DATASET EXTRACT:
-- ==== Sys2Proof/Certificates/Slice0/Obligations.lean ====
section
/-! DEFINITION. The statements for the provers. Each docstring names the rule of spec/ it formalises; a statement that
rests on a choice of the model names the assumption log's entry. -/

open Sys2Proof Sys2Proof.Machine

/-! ### Encoding -/

/-- 30_encoding.md R81 to R90: decoding the bytes of a well-formed record, whatever follows them, gives the record back
and what follows. -/
def Obligations.DecodeOfEncodeIsTheRecord : Prop :=
  ∀ (i : Instr) (rest : List Byte), i.wf = true → decodeAt (positionOf i) (encode i ++ rest) = .ok (i, rest)

/-- 30_encoding.md R80 to R92: what is decoded at a position is a record of that position, its bytes are exactly the
record's encoding, and a chunk or an end marker so decoded is well formed. -/
def Obligations.DecodedBytesAreTheEncoding : Prop :=
  ∀ (p : Position) (bs : List Byte) (i : Instr) (rest : List Byte), decodeAt p bs = .ok (i, rest) →
    bs = encode i ++ rest ∧ positionOf i = p ∧ (p ≠ .header → i.wf = true)

/-- 30_encoding.md R83: every one of the 256 byte values falls in exactly one class. -/
def Obligations.EveryTagByteHasOneClass : Prop :=
  ∀ t : Byte,
    (classify t = .index ↔ t.toNat ≤ 0x3F) ∧
    (classify t = .diff ↔ 0x40 ≤ t.toNat ∧ t.toNat ≤ 0x7F) ∧
    (classify t = .luma ↔ 0x80 ≤ t.toNat ∧ t.toNat ≤ 0xBF) ∧
    (classify t = .run ↔ 0xC0 ≤ t.toNat ∧ t.toNat ≤ 0xFD) ∧
    (classify t = .rgb ↔ t.toNat = 0xFE) ∧
    (classify t = .rgba ↔ t.toNat = 0xFF)

/-- 30_encoding.md R91: the tag byte alone gives the length of a chunk, and the payload must be present in full, else
the chunk is truncated. -/
def Obligations.TagAloneGivesTheLength : Prop :=
  ∀ (t : Byte) (bs : List Byte),
    let len := if t = 0xFE then 4 else if t = 0xFF then 5 else if 0x80 ≤ t.toNat ∧ t.toNat ≤ 0xBF then 2 else 1
    ((t :: bs).length < len → decodeAt .chunk (t :: bs) = .error .eChunkTrunc) ∧
    (len ≤ (t :: bs).length → ∃ i, decodeAt .chunk (t :: bs) = .ok (i, (t :: bs).drop len))

/-- A few words of spec/95_test_vectors.md, one for every record of the opcode table, decode to the record they stand
for. The four numbers of the magic in the HEADER word are the spec's general knowledge (G1; assumption log 17), and that
green stands in bits 3:2 and blue in 1:0 of the DIFF word is a reading the spec marks as its own (N3, G5; assumption log
18). -/
def Obligations.WordsOfTheVectorsDecode : Prop :=
  decodeAt .header [0x71, 0x6F, 0x69, 0x66, 0, 0, 0, 4, 0, 0, 0, 2, 4, 1] = .ok (.header 4 2 4 1, []) ∧
  decodeAt .chunk [0xFE, 0x80, 0x00, 0x00] = .ok (.rgb 128 0 0, []) ∧
  decodeAt .chunk [0xFF, 0x15, 0x23, 0x28, 0x80] = .ok (.rgba 21 35 40 128, []) ∧
  decodeAt .chunk [0x35] = .ok (.index 53, []) ∧
  decodeAt .chunk [0x6D] = .ok (.diff 2 3 1, []) ∧
  decodeAt .chunk [0xAF, 0x34] = .ok (.luma 47 3 4, []) ∧
  decodeAt .chunk [0xFD] = .ok (.run 61, []) ∧
  decodeAt .trailer [0, 0, 0, 0, 0, 0, 0, 1] = .ok (.endMarker, [])

/-! ### The step and the record it runs -/

/-- 43_sequencer_and_commands.md R202: where the bytes at the stream position decode to a record, the step of a decode
is that record's meaning; nothing is added around it. -/
def Obligations.StepRunsTheFetchedRecord : Prop :=
  ∀ (s : State) (p : Position) (i : Instr) (rest : List Byte), Undisturbed s → s.mode = .dec →
    phasePosition s.phase = some p → decodeAt p (s.inp.drop s.ipos) = .ok (i, rest) → step s = exec i s

/-- 60_exceptions.md R222: where they do not, the step takes the fault that the decoding raises. -/
def Obligations.StepTakesTheFetchFault : Prop :=
  ∀ (s : State) (p : Position) (c : Cause), Undisturbed s → s.mode = .dec → phasePosition s.phase = some p →
    decodeAt p (s.inp.drop s.ipos) = .error c → ∃ t, step s = .next t ∧ Faulted (causeCode c) s t

/-- 43_sequencer_and_commands.md R201: an encode writes HEADER from its registers in HDR, and END in TRAILER. -/
def Obligations.EncoderRunsHeaderAndEnd : Prop :=
  ∀ s : State, Undisturbed s → s.mode = .enc →
    (s.phase = .hdr → step s = exec (.header s.w s.h s.ch s.cs) s) ∧
    (s.phase = .trailer → step s = exec .endMarker s)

PROBLEM DETAILS: Would you copy each line of the records that contains "where"?

FINISHED TASK:
/-- 43_sequencer_and_commands.md R202: where the bytes at the stream position decode to a record, the step of a decode
/-- 60_exceptions.md R222: where they do not, the step takes the fault that the decoding raises. -/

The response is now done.